En estados con alta presencia de grupos criminales, como Michoacán, Guerrero o Tamaulipas, la extorsión se ha vuelto una forma de control territorial y económico. En otros, como Oaxaca o Chiapas, ha adquirido características más vinculadas al oportunismo o la criminalidad dispersa, lo que exige enfoques diferenciados. En todos los casos, la extorsión vulnera gravemente la libertad personal y el ejercicio pleno de los derechos ciudadanos, por lo que cualquier legislación debe garantizar protección, acceso a la justicia y reparación del daño.

No está de más recordar que la extorsión no es solo un delito más, sino el síntoma visible de un ecosistema de impunidad, violencia y desigualdad que permea buena parte del país. Su proliferación habla de la pérdida de control del Estado en ciertos territorios, pero también del fracaso de las políticas de seguridad centradas exclusivamente en la fuerza o en los cambios de nombre de las corporaciones policiacas.

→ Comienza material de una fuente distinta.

/-! ### A block leaves its vat (R64) -/

theorem storeFind_filter_quires {m : List (Nat × Quire)} (h : ∀ x, storeFind m n = some x → x.block ≠ b) :
    storeFind (m.filter (fun e => e.2.block ≠ b)) n = storeFind m n := by
  induction m with
  | nil => rfl
  | cons e r ih =>
    by_cases hn : n = e.1
    · have hblock : e.2.block ≠ b := h e.2 (by simp [storeFind, hn])
      rw [List.filter_cons_of_pos (by simpa using hblock)]
      simp [storeFind, hn]
    · have hr : storeFind (e :: r) n = storeFind r n := by simp [storeFind, hn]
      rw [hr] at h ⊢
      rw [← ih h]
      by_cases hblock : e.2.block = b
      · rw [List.filter_cons_of_neg (by simpa using hblock)]
      · rw [List.filter_cons_of_pos (by simpa using hblock)]
        simp [storeFind, hn]

theorem mem_insertBy {α : Type} {le : α → α → Bool} {x y : α} {m : List α} (h : x ∈ insertBy le y m) : x = y ∨ x ∈ m := by
  induction m with
  | nil => simpa [insertBy] using h
  | cons z r ih =>
    unfold insertBy at h
    split_ifs at h
    · simpa using h
    · obtain h | h := List.mem_cons.mp h
      · exact .inr (h ▸ List.mem_cons_self ..)
      · exact (ih h).imp_right (List.mem_cons_of_mem _)

theorem mem_of_mem_sortBy {α : Type} {le : α → α → Bool} {x : α} {m : List α} (h : x ∈ sortBy le m) : x ∈ m := by
  induction m with
  | nil => exact h
  | cons y r ih =>
    obtain rfl | h := mem_insertBy h
    · exact List.mem_cons_self ..
    · exact List.mem_cons_of_mem _ (ih h)

theorem quiresKept_setVat {v : Vat} (hq : v.quires = (s.vat n).quires) (hb : v.blocks = (s.vat n).blocks)
    (hp : (s.vat n).preempt = [] → v.preempt = []) : QuiresKept s (s.setVat n v) where
  quires m := by
    by_cases h : m = n
    · rw [h, State.vat_setVat_same, hq]
    · rw [State.vat_setVat_ne _ _ h]
  blocks m := by
    by_cases h : m = n
    · rw [h, State.vat_setVat_same, hb]
    · rw [State.vat_setVat_ne _ _ h]
  preempt m hm := by
    by_cases h : m = n
    · rw [h, State.vat_setVat_same]
      exact hp (h ▸ hm)
    · rwa [State.vat_setVat_ne _ _ h]

theorem quiresKept_map_vats {f : Nat × Vat → Nat × Vat} (hkey : ∀ e, (f e).1 = e.1)
    (hval : ∀ e, (f e).2.quires = e.2.quires ∧ (f e).2.blocks = e.2.blocks ∧ (f e).2.preempt = e.2.preempt)
    (h : t.vats = s.vats.map f) : QuiresKept s t := by
  have hn (n : Nat) : (t.vat n).quires = (s.vat n).quires ∧ (t.vat n).blocks = (s.vat n).blocks ∧
      (t.vat n).preempt = (s.vat n).preempt := by
    unfold State.vat
    rw [h]
    exact storeGet_map_vats (P := fun v w => w.quires = v.quires ∧ w.blocks = v.blocks ∧ w.preempt = v.preempt) hkey hval
      ⟨rfl, rfl, rfl⟩ s.vats n
  exact ⟨fun n => (hn n).1, fun n => (hn n).2.1, fun n h => (hn n).2.2.trans h⟩

theorem quiresKept_returnLent (s : State) : QuiresKept s s.returnLent := by
  unfold State.returnLent State.lendChosen
  split_ifs
  · extract_lets free
    exact List.foldlRecOn (motive := QuiresKept s) free _ (quiresKept_of_vats rfl) fun t ht n _ =>
      ht.trans (quiresKept_setVat rfl rfl id)
  · refine quiresKept_map_vats (f := fun e => if e.2.lent && !e.2.blocks.any (fun b => match storeFind s.launches b.2.launch with
        | some l => some l.p = s.calPart
        | none => false)
      then (e.1, { e.2 with lent := false }) else e) (fun e => ?_) (fun e => ?_) rfl
    · split_ifs <;> rfl
    · split_ifs <;> exact ⟨rfl, rfl, rfl⟩

theorem quiresKept_settlePreempt (s : State) (n : Nat) : QuiresKept s (s.settlePreempt n) := by
  unfold State.settlePreempt State.dropPreempt
  exact List.foldlRecOn (motive := QuiresKept s) _ _
    (quiresKept_setVat rfl rfl fun h => by
      rw [h]
      rfl) fun t ht _ _ => ht.trans (quiresKept_of_vats rfl)

/-- A block is gone from a vat with its quires, and the other quires stay. -/
structure BlockGone (s u : State) (vat b : Nat) : Prop where
  block : u.block vat b = none
  none : ∀ n x, u.quire vat n = some x → x.block ≠ b
  others : ∀ n, (∀ x, s.quire vat n = some x → x.block ≠ b) → u.quire vat n = s.quire vat n
  calm : (s.vat vat).preempt = [] → (u.vat vat).preempt = []

theorem BlockGone.of_quiresKept (h : BlockGone s t vat b) (k : QuiresKept t u) : BlockGone s u vat b where
  block := by
    unfold State.block
    rw [k.blocks]
    exact h.block
  none n x hx := h.none n x (by
    unfold State.quire at hx ⊢
    rwa [k.quires] at hx)
  others n hn := by
    refine Eq.trans ?_ (h.others n hn)
    unfold State.quire
    rw [k.quires]
  calm hs := k.preempt _ (h.calm hs)

theorem State.removeBlock_spec (s : State) (vat b : Nat) : BlockGone s (s.removeBlock vat b) vat b ∧
    (s.removeBlock vat b).launches = s.launches ∧ (s.removeBlock vat b).mem = s.mem := by
  have hlent (a : State) : a.returnLent.launches = a.launches ∧ a.returnLent.mem = a.mem := by
    rw [sharesOnly_returnLent a]
    exact ⟨rfl, rfl⟩
  have hgone {a : State} {v : Vat} (ha : a.vats = s.vats) (hq : v.quires = (s.vat vat).quires.filter (fun e => e.2.block ≠ b))
      (hb : v.blocks = storeErase (s.vat vat).blocks b) (hp : v.preempt = (s.vat vat).preempt) :
      BlockGone s (a.setVat vat v) vat b := by
    have hquire (n : Nat) : (a.setVat vat v).quire vat n = storeFind ((s.vat vat).quires.filter (fun e => e.2.block ≠ b)) n := by
      unfold State.quire
      rw [State.vat_setVat_same, hq]
    refine ⟨?_, fun n x hx => ?_, fun n hn => ?_, fun h => ?_⟩
    · unfold State.block
      rw [State.vat_setVat_same, hb, storeFind_erase, if_pos rfl]
    · rw [hquire] at hx
      simpa using (List.mem_filter.mp (mem_of_storeFind hx)).2
    · rw [hquire]
      exact storeFind_filter_quires hn
    · rw [State.vat_setVat_same, hp, h]
  unfold State.removeBlock
  extract_lets v slots v1 v2
  have hv2 : v2.quires = v1.quires ∧ v2.blocks = v1.blocks ∧ v2.preempt = v1.preempt := by
    unfold v2
    split_ifs <;> exact ⟨rfl, rfl, rfl⟩
  obtain ⟨hq, hb, hp⟩ := hv2
  exact ⟨(hgone (a := s.dropLaneWaits vat slots) rfl hq hb hp).of_quiresKept (quiresKept_returnLent _), hlent _⟩

/-- A block without locks retires, and its launch goes on. -/
theorem State.retireBlock_spec (hb : s.block vat b = some blk) (hl : s.launch blk.launch = some l)
    (hlocks : ∀ e ∈ (s.vat vat).quires, s.ownedLocks vat e.1 = []) (hmore : l.retired + 1 < l.total) :
    BlockGone s (s.retireBlock vat b) vat b ∧ (s.retireBlock vat b).mem = s.mem ∧
      (s.retireBlock vat b).launch blk.launch = some (l.retire blk ((s.vat vat).byIndex b)) := by
  have hnone : sortBy (fun (x y : Nat) => x ≤ y) (((s.vat vat).byIndex b).flatMap (fun e => s.ownedLocks vat e.1)) = [] := by
    rw [List.flatMap_eq_nil_iff.mpr fun e he => hlocks e ?_]
    · rfl
    · exact (List.mem_filter.mp (mem_of_mem_sortBy he)).1
  have hb' : storeFind (s.vat vat).blocks b = some blk := hb
  have hretire : s.retireBlock vat b = (((s.setLaunch blk.launch (l.retire blk ((s.vat vat).byIndex b))).removeBlock vat
      b).settlePreempt vat).launchDone blk.launch := by
    unfold State.retireBlock
    dsimp only
    rw [hb']
    dsimp only
    rw [hl]
    dsimp only
    rw [hnone]
  rw [hretire]
  have hset : (s.setLaunch blk.launch (l.retire blk ((s.vat vat).byIndex b))).launch blk.launch =
      some (l.retire blk ((s.vat vat).byIndex b)) := (storeFind_put ..).trans (if_pos rfl)
  have hremove := State.removeBlock_spec (s.setLaunch blk.launch (l.retire blk ((s.vat vat).byIndex b))) vat b
  generalize hlr : l.retire blk ((s.vat vat).byIndex b) = lr at hset hremove
  have hretired : lr.retired = l.retired + 1 ∧ lr.total = l.total := by
    rw [← hlr]
    exact ⟨rfl, rfl⟩
  obtain ⟨⟨hblock, hnone, hothers, hcalm⟩, hlaunches, hmem⟩ := hremove
  have hgone : BlockGone s ((s.setLaunch blk.launch lr).removeBlock vat b) vat b := ⟨hblock, hnone, hothers, hcalm⟩
  have hmem' : ((s.setLaunch blk.launch lr).removeBlock vat b).mem = s.mem := hmem
  generalize (s.setLaunch blk.launch lr).removeBlock vat b = r at hgone hlaunches hmem'
  have hshares := sharesOnly_settlePreempt r vat
  have hkept := hgone.of_quiresKept (quiresKept_settlePreempt r vat)
  generalize r.settlePreempt vat = t at hshares hkept
  have ht : t.launches = r.launches ∧ t.mem = r.mem := by
    rw [hshares]
    exact ⟨rfl, rfl⟩
  have hlaunch : t.launch blk.launch = some lr := by
    unfold State.launch at hset ⊢
    rw [ht.1, hlaunches]
    exact hset
  have hdone : t.launchDone blk.launch = t := by
    unfold State.launchDone
    rw [hlaunch]
    exact if_neg (by omega)
  rw [hdone]
  exact ⟨hkept, ht.2.trans hmem', hlaunch⟩

end

/-! ### Status words of EXEC (R79) -/

theorem stExec_reason {r d : Nat} (hr : r < 256) : stExec r d / 65536 % 256 = r := by
  unfold stExec statusWord
  omega

theorem stExec_eq {r d : Nat} (hr : r < 256) (hd : d < 65536) : stExec r d = 0x12 * 2 ^ 24 + r * 2 ^ 16 + d := by
  unfold stExec statusWord
  omega

theorem blockScope_stExec {r d : Nat} (hr : r < 256) : blockScope (stExec r d) = (r = 3 || r = 4 || r = 5) := by
  unfold blockScope
  rw [stExec_reason hr]

theorem trappable_stExec {r d : Nat} (hr : r < 256) : trappable (stExec r d) = (r ≠ 0x0C && r ≠ 0x0D) := by
  unfold trappable
  rw [stExec_reason hr]

end Sys2Proof.Machine

namespace Sys2Proof.Claims

open Sys2Proof Sys2Proof.Machine

section
variable {s : State} {vat slot : Fin 64} {op hd : Nat} {c : BCtx} {t : TrapSave} {cmd : Instr}

/-! ### What an instruction's quire belongs to -/

/-- The counted state of an instruction that issues still holds its quire, its block and its launch. -/
theorem Issues.counted_place (h : Issues s vat slot op c) :
    (Counted s c).quire c.vat c.slot = some c.q ∧ (Counted s c).block c.vat c.q.block = some c.blk ∧
      (Counted s c).launch c.blk.launch = some c.l ∧ c.q.live = true := by
  obtain ⟨hq, hrun, hb, hl⟩ := State.of_ready h.ready
  rw [← h.place.1, ← h.place.2] at hq
  rw [← h.place.1] at hb
  refine ⟨?_, ?_, ?_, Quire.live_of_run hrun⟩
  · unfold State.quire
    rw [vat_counted]
    exact hq
  · unfold State.block
    rw [vat_counted]
    exact hb
  · unfold State.launch
    rw [launches_counted]
    exact hl

theorem liveQuires_counted (s : State) (c : BCtx) (n b : Nat) :
    ((Counted s c).vat n).liveQuires b = (s.vat n).liveQuires b := by
  rw [vat_counted]
  rfl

Por eso, combatir la extorsión requiere una estrategia multidimensional que incluya prevención social, educación cívica, fortalecimiento institucional y desarrollo económico local. Una ley general puede ser el ancla jurídica de ese esfuerzo, pero no su sustituto.

En suma; la iniciativa de reforma constitucional para que el Congreso de la Unión pueda legislar en materia de extorsión es, sin duda, un avance en el terreno jurídico y una muestra de compromiso político desde el más alto nivel del ejecutivo federal. Sin embargo, será responsabilidad del Congreso, de los gobiernos estatales y de la propia ciudadanía vigilar que ese compromiso se traduzca en un andamiaje legal y operativo que realmente sirva para proteger a las víctimas, castigar a los agresores y, sobre todo, prevenir que este delito continúe erosionando nuestra vida cotidiana.

Es momento de actuar con seriedad, de dejar de normalizar el miedo y de construir un Estado capaz de garantizar a cada mexicano el derecho a vivir y trabajar sin ser objeto de amenazas ni chantajes.